**WHAT YOU HAVE TO DO:** Entries follow. Give back exactly the lines starting at the one containing "nothing and emits no event (R340). -/" and ending at the one containing "buf := storeFrame", and no other lines.

Stored data:
-- ==== Sys2Proof/Machine/Command.lean ====
section
/-! DEFINITION. The host commands of `44_host_interface.md` (R340 to R345). A command writes no `t_last`, drives
nothing and emits no event (R340). -/

namespace Sys2Proof.Machine

/-- INIT(phys, type, prom) (R341). -/
def execInit (phys : BitVec 16) (devType : BitVec 8) (prom : Bool) (s : State) :
    Host.Outcome State Fault Refusal :=
  .next (respond .accepted
    { clearPorts s with pinit := { valid := true, phys := phys, devType := devType, prom := prom } })

/-- An accepted TRANSMIT arms its frame (R343, `30_encoding.md` R123). A frame of more than 31 bytes, which `00_scope.md` R9
excludes, leaves its length modulo 32: DESIGN CHOICE, log entry 21. -/
def armHost (dest : LogAddr) (payload : List Byte) (s : State) : State :=
  { s with
    tx := { s.tx with
      buf := storeFrame (headerByte s.session.la dest :: payload) s.tx.buf
      len := BitVec.ofNat 5 (payload.length + 1), kind := .host, pending := true, attempt := 0
      sft := armedSft s.params s.tx.postSuccess, ack := clearAcks s.params }
    time := { s.time with tAttempt := s.time.tLast } }

/-- TRANSMIT(dest, payload) (R343): the three rejections in the order shown there, or the frame is armed. With
`MAX_FRAME = 0`, which `00_scope.md` R9 excludes, `MAX_FRAME - 1` is 0, so that an empty payload is accepted: DESIGN CHOICE,
log entry 21. -/
def execTransmit (dest : LogAddr) (payload : List Byte) (s : State) : Host.Outcome State Fault Refusal :=
  let s := clearPorts s
  if s.session.alloc ≠ .claimed then .next (respond .rejectNotReady s)
  else if s.tx.pending = true ∨ s.pinit.valid = true then .next (respond .rejectBusy s)
  else if s.params.maxFrame - 1 < payload.length then .next (respond .rejectLength s)
  else .next (respond .accepted (armHost dest payload s))

/-- GET_LA() (R344). -/
def execGetLa (s : State) : Host.Outcome State Fault Refusal :=
  .next (respond (.logAddr s.session.la) (clearPorts s))

/-- GET_STATUS() (R345). -/
def execGetStatus (s : State) : Host.Outcome State Fault Refusal :=
  .next (respond (.status (statusOf s)) (clearPorts s))

/-- A reserved command code spells no command: "A model refuses it: the step is not admitted and the state does not
change" (`30_encoding.md` R120). -/
def execReservedCmd (code : BitVec 4) (_ : State) : Host.Outcome State Fault Refusal :=
  .refused (.reservedCommand code)

end Sys2Proof.Machine
end

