/-! ### allocFail -/

@[simp] theorem allocFail_params (s : State) : (allocFail s).params = s.params := rfl
@[simp] theorem allocFail_cfg (s : State) : (allocFail s).cfg = s.cfg := rfl
@[simp] theorem allocFail_session (s : State) : (allocFail s).session = { s.session with alloc := .failed } := rfl
@[simp] theorem allocFail_seq (s : State) : (allocFail s).seq = s.seq := rfl
@[simp] theorem allocFail_line (s : State) : (allocFail s).line = s.line := rfl
@[simp] theorem allocFail_time (s : State) : (allocFail s).time = s.time := rfl
@[simp] theorem allocFail_rx (s : State) : (allocFail s).rx = s.rx := rfl
@[simp] theorem allocFail_tx (s : State) : (allocFail s).tx = { s.tx with pending := false } := rfl
@[simp] theorem allocFail_pinit (s : State) : (allocFail s).pinit = s.pinit := rfl
@[simp] theorem allocFail_input (s : State) : (allocFail s).input = s.input := rfl
@[simp] theorem allocFail_events (s : State) : (allocFail s).events = s.events ++ [.allocFailed] := rfl
@[simp] theorem allocFail_response (s : State) : (allocFail s).response = s.response := rfl

/-! ### rearm -/

@[simp] theorem rearm_params (now : Nat) (s : State) : (rearm now s).params = s.params := rfl
@[simp] theorem rearm_cfg (now : Nat) (s : State) : (rearm now s).cfg = s.cfg := rfl
@[simp] theorem rearm_session (now : Nat) (s : State) : (rearm now s).session = s.session := rfl
@[simp] theorem rearm_seq (now : Nat) (s : State) : (rearm now s).seq = s.seq := rfl
@[simp] theorem rearm_line (now : Nat) (s : State) : (rearm now s).line = s.line := rfl
@[simp] theorem rearm_time (now : Nat) (s : State) : (rearm now s).time = { s.time with tAttempt := now } := rfl
@[simp] theorem rearm_rx (now : Nat) (s : State) : (rearm now s).rx = s.rx := rfl
@[simp] theorem rearm_tx (now : Nat) (s : State) :
    (rearm now s).tx = { s.tx with sft := s.params.sftBase + s.tx.attempt * s.params.sftStep } := rfl
@[simp] theorem rearm_pinit (now : Nat) (s : State) : (rearm now s).pinit = s.pinit := rfl
@[simp] theorem rearm_input (now : Nat) (s : State) : (rearm now s).input = s.input := rfl
@[simp] theorem rearm_events (now : Nat) (s : State) : (rearm now s).events = s.events := rfl
@[simp] theorem rearm_response (now : Nat) (s : State) : (rearm now s).response = s.response := rfl
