-- ==== Sys2Proof/Laws/Tick.lean ====
section
/-! SUPPORT. Where a handler runs, and what a TICK is, once: the handler R172 selects between the sampling and the
epilogue; that the epilogue can be moved through AttemptEnd; what the classification of a low time answers; and induction
over a run of TICKs. -/

namespace Sys2Proof.Machine

/-! ### A TICK as one handler -/

/-- An admitted TICK runs `tickAt` on cleared ports. -/
theorem execTick_admitted {now : Nat} {s : State} (lineIn : Bool) (h : s.time.tLast < now) :
    execTick now lineIn s = .next (tickAt now lineIn (clearPorts s)) := by
  unfold execTick; rw [if_neg (Nat.not_le.mpr h)]

/-- A TICK that completes was admitted. -/
theorem execTick_eq_next {now : Nat} {lineIn : Bool} {s t : State} (h : execTick now lineIn s = .next t) :
    s.time.tLast < now ∧ t = tickAt now lineIn (clearPorts s) := by
  unfold execTick at h
  by_cases hn : now ≤ s.time.tLast
  · rw [if_pos hn] at h; injection h
  · rw [if_neg hn] at h; injection h with h; exact ⟨Nat.not_le.mp hn, h.symm⟩

/-- The parts of `legal`. -/
theorem legal_iff {s : State} :
    Legal s ↔ CodesOk s ∧ SeqOk s.seq ∧ DriveOk s ∧ (AttemptParamsOk s.params → PendingOk s) ∧ SessionOk s := by
  unfold Legal legal CodesOk
  rw [Bool.and_eq_true_iff, Bool.and_eq_true_iff, Bool.and_eq_true_iff, Bool.and_eq_true_iff, Bool.not_eq_true',
    decide_eq_true_iff, decide_eq_true_iff, decide_eq_true_iff, decide_eq_true_iff, and_assoc, and_assoc, and_assoc]

/-- Invariants with no unwritten code leave nothing for R193 to stop but its table. -/
theorem legal_of_invariants {s : State} (h : Invariants s) (hc : CodesOk s) : Legal s :=
  legal_iff.mpr ⟨hc, h.seq, h.drive, fun _ => h.pending, h.session⟩

/-- A handler runs exactly in a legal state of R172's table. -/
theorem stuck_eq_false {s : State} :
    stuck s = false ↔ Legal s ∧ selectHandler s.seq.st s.seq.role s.seq.ph ≠ .none := by
  unfold stuck; rw [Bool.or_eq_false_iff, Bool.not_eq_false', beq_eq_false_iff_ne]

/-- The ports have no part in it. -/
@[simp] theorem stuck_clearPorts (s : State) : stuck (clearPorts s) = stuck s := rfl

/-- Neither has the latch. -/
@[simp] theorem stuck_pinit (p : PInitRegs) (s : State) : stuck { s with pinit := p } = stuck s := rfl

/-- Where R193 lets no handler run, a TICK samples and ends. -/
theorem tickAt_stuck {now : Nat} {lineIn : Bool} {s : State} (h : stuck s = true) :
    tickAt now lineIn s = epilogue (sampleOf now lineIn s) (stampFree (sampleOf now lineIn s) s) := by
  unfold tickAt; rw [if_pos h]

/-- Everywhere else it runs the selected handler, after ApplyInit where an INIT is due. -/
theorem tickAt_served {now : Nat} {lineIn : Bool} {s : State} (h : stuck s = false) :
    tickAt now lineIn s = serveTick now lineIn (if initDue s = true then applyInit now s else s) := by
  unfold tickAt; rw [if_neg (by rw [h]; exact Bool.false_ne_true)]

/-- The parts of `serveTick`. -/
theorem serveTick_eq (now : Nat) (lineIn : Bool) (s : State) :
    serveTick now lineIn s = epilogue (sampleOf now lineIn s)
      (runHandler (selectHandler s.seq.st s.seq.role s.seq.ph) (sampleOf now lineIn s)
        (stampFree (sampleOf now lineIn s) s)) := rfl

/-- A latched INIT is not due while a host frame is pending. -/
theorem initDue_of_noInitDue {s : State} (h : NoInitDue s) : initDue s = false := by
  simp only [initDue, NoInitDue] at *
  cases hv : s.pinit.valid
  · rfl
  · obtain ⟨h1, h2⟩ := h hv; simp [h1, h2]

/-- A latched INIT is not due outside IDLE and INTERFRAME_GAP. -/
theorem initDue_of_busy {s : State} (h : s.seq.st ≠ .idle) (h' : s.seq.st ≠ .interframeGap) : initDue s = false := by
  simp [initDue, h, h']

/-! ### The epilogue moves through AttemptEnd -/

theorem epilogue_ite (p : Sample) (c : Prop) [Decidable c] (a b : State) :
    epilogue p (if c then a else b) = if c then epilogue p a else epilogue p b := by
  split <;> rfl

theorem nextCandidate_epilogue (p : Sample) (now : Nat) (s : State) :
    nextCandidate now (epilogue p s) = epilogue p (nextCandidate now s) := by
  rcases nextCandidate_cases now s with ⟨h, e⟩ | ⟨c, h, -, e⟩ <;> rw [e] <;>
    rcases nextCandidate_cases now (epilogue p s) with ⟨h', e'⟩ | ⟨c', h', -, e'⟩ <;> rw [e'] <;>
    rw [epilogue_params, epilogue_cfg, epilogue_session, h] at h'
  · rfl
  · cases h'
  · cases h'
  · injection h' with h'; subst h'; rfl

/-- AttemptEnd writes nothing the epilogue writes, and reads nothing it writes. -/
theorem attemptEnd_epilogue (p : Sample) (now : Nat) (o : TxOutcome) (s : State) :
    attemptEnd now o (epilogue p s) = epilogue p (attemptEnd now o s) := by
  have hr : recordOutcome o (epilogue p s) = epilogue p (recordOutcome o s) := rfl
  have hc : countAttempt (recordOutcome o (epilogue p s)) = epilogue p (countAttempt (recordOutcome o s)) := rfl
  rcases attemptEnd_cases now o s with ⟨k, h1, e⟩ | ⟨k, h1, e⟩ | ⟨k, h1, h2, h3, e⟩ | ⟨k, h1, e⟩ | ⟨k, h1, h3, e⟩ |
    ⟨h1, h2, h3, e⟩ <;> rw [e] <;>
  rcases attemptEnd_cases now o (epilogue p s) with ⟨k', h1', e'⟩ | ⟨k', h1', e'⟩ | ⟨k', h1', h2', h3', e'⟩ |
    ⟨k', h1', e'⟩ | ⟨k', h1', h3', e'⟩ | ⟨h1', h2', h3', e'⟩ <;> rw [e'] <;>
  simp only [epilogue_params, epilogue_tx] at * <;>
  first
  | rfl
  | (exfalso; omega)
  | (exfalso; simp_all; done)
  | (rw [hr, nextCandidate_epilogue])
  | (rw [hc, nextCandidate_epilogue])

/-! ### Classification and polarity -/

/-- A low time in DATA1's band is a 1 (R186). -/
theorem classify_one {c : Config} {x : Nat} (h : c.oneLowMin ≤ x ∧ x ≤ c.oneLowMax) :
    classify c x = some true := by
  simp [classify, inBand, h]

/-- A low time in DATA0's band and outside DATA1's is a 0 (R186). -/
theorem classify_zero {c : Config} {x : Nat} (h1 : ¬ (c.oneLowMin ≤ x ∧ x ≤ c.oneLowMax))
    (h0 : c.zeroLowMin ≤ x ∧ x ≤ c.zeroLowMax) : classify c x = some false := by
  simp [classify, inBand, h1, h0]

/-- Every other low time is ERR (R186). -/
theorem classify_err {c : Config} {x : Nat} (h1 : ¬ (c.oneLowMin ≤ x ∧ x ≤ c.oneLowMax))
    (h0 : ¬ (c.zeroLowMin ≤ x ∧ x ≤ c.zeroLowMax)) : classify c x = none := by
  simp [classify, inBand, h1, h0]

/-- AckOf by the header's destination (R257, R258). -/
theorem ackOf_directed (h : Byte) (v : Bool) :
    ackOf (directed h) v = if headerDst h = 15 then v else !v := by
  revert h v; decide

/-! ### Runs of TICKs -/

/-- What one TICK keeps, whatever its level, a run of TICKs keeps. -/
theorem runTicks_induction {P : State → Prop} {wave : Nat → Bool} {gap : Nat}
    (keep : ∀ s, P s → P (tickAt (s.time.tLast + gap) (wave (s.time.tLast + gap) && !s.line.driveLow) s)) :
    ∀ (n : Nat) (s : State), P s → P (runTicks wave gap n s)
  | 0, _, h => h
  | n + 1, s, h => runTicks_induction keep n _ (keep s h)

/-- A run of TICKs in two parts. -/
theorem runTicks_add (wave : Nat → Bool) (gap m n : Nat) (s : State) :
    runTicks wave gap (m + n) s = runTicks wave gap n (runTicks wave gap m s) := by
  induction m generalizing s with
  | zero => rw [Nat.zero_add]; rfl
  | succ m ih => rw [Nat.add_right_comm]; exact ih _

end Sys2Proof.Machine
end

**RESULT FOR THIS EXERCISE:**
nothing and emits no event (R340). -/

namespace Sys2Proof.Machine

/-- INIT(phys, type, prom) (R341). -/
def execInit (phys : BitVec 16) (devType : BitVec 8) (prom : Bool) (s : State) :
    Host.Outcome State Fault Refusal :=
  .next (respond .accepted
    { clearPorts s with pinit := { valid := true, phys := phys, devType := devType, prom := prom } })

/-- An accepted TRANSMIT arms its frame (R343, `30_encoding.md` R123). A frame of more than 31 bytes, which `00_scope.md` R9
excludes, leaves its length modulo 32: DESIGN CHOICE, log entry 21. -/
def armHost (dest : LogAddr) (payload : List Byte) (s : State) : State :=
  { s with
    tx := { s.tx with
      buf := storeFrame (headerByte s.session.la dest :: payload) s.tx.buf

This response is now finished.